START GIVEN RECORDS
/-- Column sums in the same way. -/
def splitColumns (base n : Nat) (rows : List (List Word)) : List Word × Nat :=
  let parts := (piecesBy (ceilDiv rows.length (max 1 n)) rows).map columnSums
  if n ≤ 1 then parts.headD ([], 0) else stackSum (addTile addY32) ([], 0) (arrival base parts.length parts)

/-- The second-moment estimates v̂ of a Rule F region, with its new statistics (ρ then γ, or v); `base` numbers the
choices of order, `rowShares` for each row and as many for each further sum. -/
def ruleFStats (r : Region) (base n : Nat) (st : List Word) (g : List (List Word)) :
    Lane (List Word × List (List Word)) := do
  let g2 ← g.mapM (fun row => row.mapM (fun x => do
    let y ← lane2 mulY32 x x
    lane2 addY32 y r.eps))
  let bias2 := fnBias r.beta2 r.n
  if r.factored then
    let far := base + rowShares * r.rows
    let rho ← (List.range r.rows).mapM (fun i => do
      let t ← laneMade (rowOn (base + rowShares * i) n (g2.getD i []))
      blend r.beta2 (st.getD i 0) (divNat t r.cols))
    let cs ← laneMade (splitColumns far n g2)
    let gam ← (List.range r.cols).mapM (fun j =>
      blend r.beta2 (st.getD (r.rows + j) 0) (divNat (cs.getD j 0) r.rows))
    let t ← laneMade (splitSum (far + 64) n (rho.map (fun x => [x])))
    let den ← lane2 mulY32 (divNat t r.rows) bias2
    let vh ← rho.mapM (fun a => gam.mapM (fun b => do
      let x ← lane2 mulY32 a b
      lane2 fnDiv x den))
    pure (rho ++ gam, vh)
  else
    let v ← (List.range (r.rows * r.cols)).mapM (fun k => blend r.beta2 (st.getD k 0) (g2.flatten.getD k 0))
    let vh ← v.mapM (fun x => lane2 fnDiv x bias2)
    pure (v, rowsOf r.rows r.cols vh)

/-- The scaled and clipped gradient s of a Rule F region. -/
def ruleFScale (r : Region) (base n : Nat) (g vh : List (List Word)) : Lane (List (List Word)) := do
  let sc ← (g.zip vh).mapM (fun q => (q.1.zip q.2).mapM (fun z => do
    let d ← lane1 fnSqrt z.2
    lane2 fnDiv z.1 d))
  let sq ← sc.mapM (fun row => row.mapM (fun x => lane2 mulY32 x x))
  let t ← laneMade (splitSum base n sq)
  let q ← lane1 fnSqrt (divNat t (r.rows * r.cols))
  let k ← lane2 fnDiv q r.dClip
  let c := maxY32 y32One k
  sc.mapM (fun row => row.mapM (fun x => lane2 fnDiv x c))

/-- Choices of order that a Rule F commit takes. -/
def ruleFDraws (r : Region) : Nat := 2 * rowShares * r.rows + 256

/-! ### Rule P (R255 to R257) -/

/-- A matrix as its rows. -/
abbrev Mat := List (List Word)

/-- The transpose of a matrix with `c` columns. -/
def Mat.tr (a : Mat) (c : Nat) : Mat := transpose c a

/-- A sum of products, one engine's work. -/
def dotLane (x y : List Word) : Lane Word := do
  let p ← laneMade (zipMade mulY32 x y)
  laneMade (veSumMade p)

/-- Product of an r × k and a k × c matrix, the second given by its columns. -/
def mulCols (a : Mat) (bt : Mat) : Lane Mat := a.mapM (fun x => bt.mapM (fun y => dotLane x y))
END GIVEN RECORDS
### EXERCISE GOAL
Set down, from the entries above, exactly the lines from the one with "let t ← laneMade (rowOn" up to and including the one with "let den ← lane2", and no other lines.

### COMPLETED EXERCISE
      let t ← laneMade (rowOn (base + rowShares * i) n (g2.getD i []))
      blend r.beta2 (st.getD i 0) (divNat t r.cols))
    let cs ← laneMade (splitColumns far n g2)
    let gam ← (List.range r.cols).mapM (fun j =>
      blend r.beta2 (st.getD (r.rows + j) 0) (divNat (cs.getD j 0) r.rows))
    let t ← laneMade (splitSum (far + 64) n (rho.map (fun x => [x])))
    let den ← lane2 mulY32 (divNat t r.rows) bias2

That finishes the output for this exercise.